My wall heater died, I think because it's too small for the area.  I'm thinking about buying Fahrenheat 3000 Watt Large Room Fan-Forced Wall Heater.  The specs are:

240 Volts, 3000 Watts, 10,230 BTU/HR, 12.5 Amps

My living area is about 270 sq feet.  My question is, how do I know my wiring in the wall is set for 240 volts?  My fuse box for the heater is 20 amps.  

I don't have a problem installing it myself, I just don't know by looking at the wires that it's wired for 240.

Thank in advance for your help.  Oh, oh, one more question, has anyone used one of these?  Is it noisy?  Is it a good brand?  Whoops, guess that was two questions.


----------



## ToolGuy (Jan 19, 2008)

Double questions are fine, but I can only answer the first one.  

Unless the existing, deceased heater is 220, you only have 110. To upgrade to 220 you would have to get an electrician, as you would need a separate circuit for it. If it's already a dedicated circuit and you have conduit, they may be able to pull the wiring through that conduit.

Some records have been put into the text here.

/-- The aggregator does not read the reassembler. -/
theorem merge_withReasm (d : Option BATSection) (s : State) (x : Reassembler) :
    merge d (s.withReasm x) = { merge d s with state := (merge d s).state.withReasm x } := by
  cases d with
  | none => rfl
  | some sec =>
    have hg : governingLast sec (s.withReasm x) = governingLast sec s := rfl
    have ho : createOverflows sec (s.withReasm x) = createOverflows sec s := rfl
    have hm : ∀ r, mergeOverflows r sec (s.withReasm x) = mergeOverflows r sec s := fun _ => rfl
    by_cases hr : (governingLast sec s).toNat < sec.sectionNumber.toNat
    · simp only [merge, hg, hr, if_true]; rfl
    · cases h : Store.lookup s.store sec.bouquetId with
      | none => cases h2 : createOverflows sec s <;> simp [merge, hg, hr, h, ho, h2] <;> rfl
      | some r =>
        cases h3 : seenBit r.seenSections sec.sectionNumber <;> cases h2 : mergeOverflows r sec s <;>
          simp [merge, hg, hr, h, hm, h2, h3] <;> rfl

/-- A delivery does not read the reassembler. -/
theorem deliver_withReasm (b : List Byte) (s : State) (x : Reassembler) :
    deliver b (s.withReasm x) = { deliver b s with state := (deliver b s).state.withReasm x } := by
  simp [deliver, merge_withReasm]

/-! ### Packets and the step -/

/-- What the demultiplexer can answer, with the tests that lead there (spec/40_packet_demux.md R131, R132). -/
theorem demux_cases (block : List Byte) (targetPid : Half) :
    (block.length ≠ packetSize ∧ demux block targetPid = .drop (.frameLen block.length)) ∨
    ∃ full : block.length = packetSize,
      ((byteAt block 0 ≠ syncByte ∧ demux block targetPid = .drop (.frameSync (byteAt block 0))) ∨
       (byteAt block 0 = syncByte ∧
        (((pidOf block full).setWidth 16 ≠ targetPid ∧
            demux block targetPid = .drop (.pidMismatch (pidOf block full))) ∨
         ((pidOf block full).setWidth 16 = targetPid ∧
          (((afcOf block full = 0#2 ∨ afcOf block full = 2#2) ∧
              demux block targetPid = .drop (.noPayload (afcOf block full))) ∨
           (afcOf block full = 1#2 ∧
              demux block targetPid = .pass (block.drop 4) (isStartFlag (byteAt block 1))) ∨
           (afcOf block full = 3#2 ∧ 183 ≤ (byteAt block 4).toNat ∧
              demux block targetPid = .drop (.afOverrun (byteAt block 4))) ∨
           (afcOf block full = 3#2 ∧ (byteAt block 4).toNat ≤ 182 ∧
              demux block targetPid =
                .pass (block.drop (5 + (byteAt block 4).toNat)) (isStartFlag (byteAt block 1)))))))) := by
  by_cases full : block.length = packetSize
  · refine .inr ⟨full, ?_⟩
    have unfolded : demux block targetPid = demuxPacket block full targetPid := dif_pos full
    rw [unfolded]
    by_cases h2 : byteAt block 0 = syncByte
    · refine .inr ⟨h2, ?_⟩
      by_cases h3 : (pidOf block full).setWidth 16 = targetPid
      · refine .inr ⟨h3, ?_⟩
        have h4 : ∀ a : BitVec 2, a = 0#2 ∨ a = 1#2 ∨ a = 2#2 ∨ a = 3#2 := by decide
        rcases h4 (afcOf block full) with h | h | h | h
        · exact .inl ⟨.inl h, by simp [demuxPacket, h2, h3, h]⟩
        · exact .inr (.inl ⟨h, by simp [demuxPacket, h2, h3, h, packetSize]⟩)
        · exact .inl ⟨.inr h, by simp [demuxPacket, h2, h3, h]⟩
        · by_cases h5 : 183 ≤ (byteAt block 4).toNat
          · have h6 : packetSize ≤ afPayloadOffset (byteAt block 4) := by unfold packetSize afPayloadOffset; omega
            exact .inr (.inr (.inl ⟨h, h5, by simp [demuxPacket, h2, h3, h, h6]⟩))
          · have h6 : ¬ packetSize ≤ 5 + (byteAt block 4).toNat := by unfold packetSize; omega
            exact .inr (.inr (.inr ⟨h, by omega, by simp [demuxPacket, h2, h3, h, afPayloadOffset, h6]⟩))
      · exact .inl ⟨h3, by simp [demuxPacket, h2, h3]⟩
    · exact .inl ⟨h2, by simp [demuxPacket, h2]⟩
  · exact .inl ⟨full, by simp [demux, full]⟩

But if the conduit is shared by other items (outlets, lights, etc.) then it can't be used for 220. And of course, if you don't have conduit then he can't pull anything and will have to run a whole new circuit. 20 amp is surely only 110.


----------



## zyggy (Jan 19, 2008)

Thanks for the quick response.  I looked at the circuit breaker and it has a little bar that is attached to another toggle switch, excuse the name, but I don't know the correct term, both of them are inscribed with the number 20.  They are labeled Heater.  I also have the same little ones in the bedrooms, but one is not used, and the other is hardly used.  

Does having the two linked together make it 40 amps?


----------



## zyggy (Jan 19, 2008)

Update, I took the cover off the heater, it is 240 V.  I should have done that before asking.  Silly me.


----------



## ToolGuy (Jan 19, 2008)

Okay then... In my expert opinion, you have 240. 

Now maybe someone could share their experience with Fahrenheat products.


----------



## travelover (Jan 19, 2008)

zyggy said:


> Thanks for the quick response.  I looked at the circuit breaker and it has a little bar that is attached to another toggle switch, excuse the name, but I don't know the correct term, both of them are inscribed with the number 20.  They are labeled Heater.  I also have the same little ones in the bedrooms, but one is not used, and the other is hardly used.
> 
> Does having the two linked together make it 40 amps?




It is 20 amps at 220 volts. That equals:  20 x 240 =  4400 watts.


----------



## glennjanie (Jan 19, 2008)

Hello Zyggy:
The circut breaker you have is two 20 anp 115v tied in tandem which makes a double pole 20amp breaker, which will be sufficient for your 12.5 amp heater. Just remove the old heater, marking the wires for location (use masking tape for labels) and connect the new one the same way.
I doubt the fan will be very noisy; its probably a low speed one just to keep the heat circulating, not blowing your hat off across the room.
Glenn


----------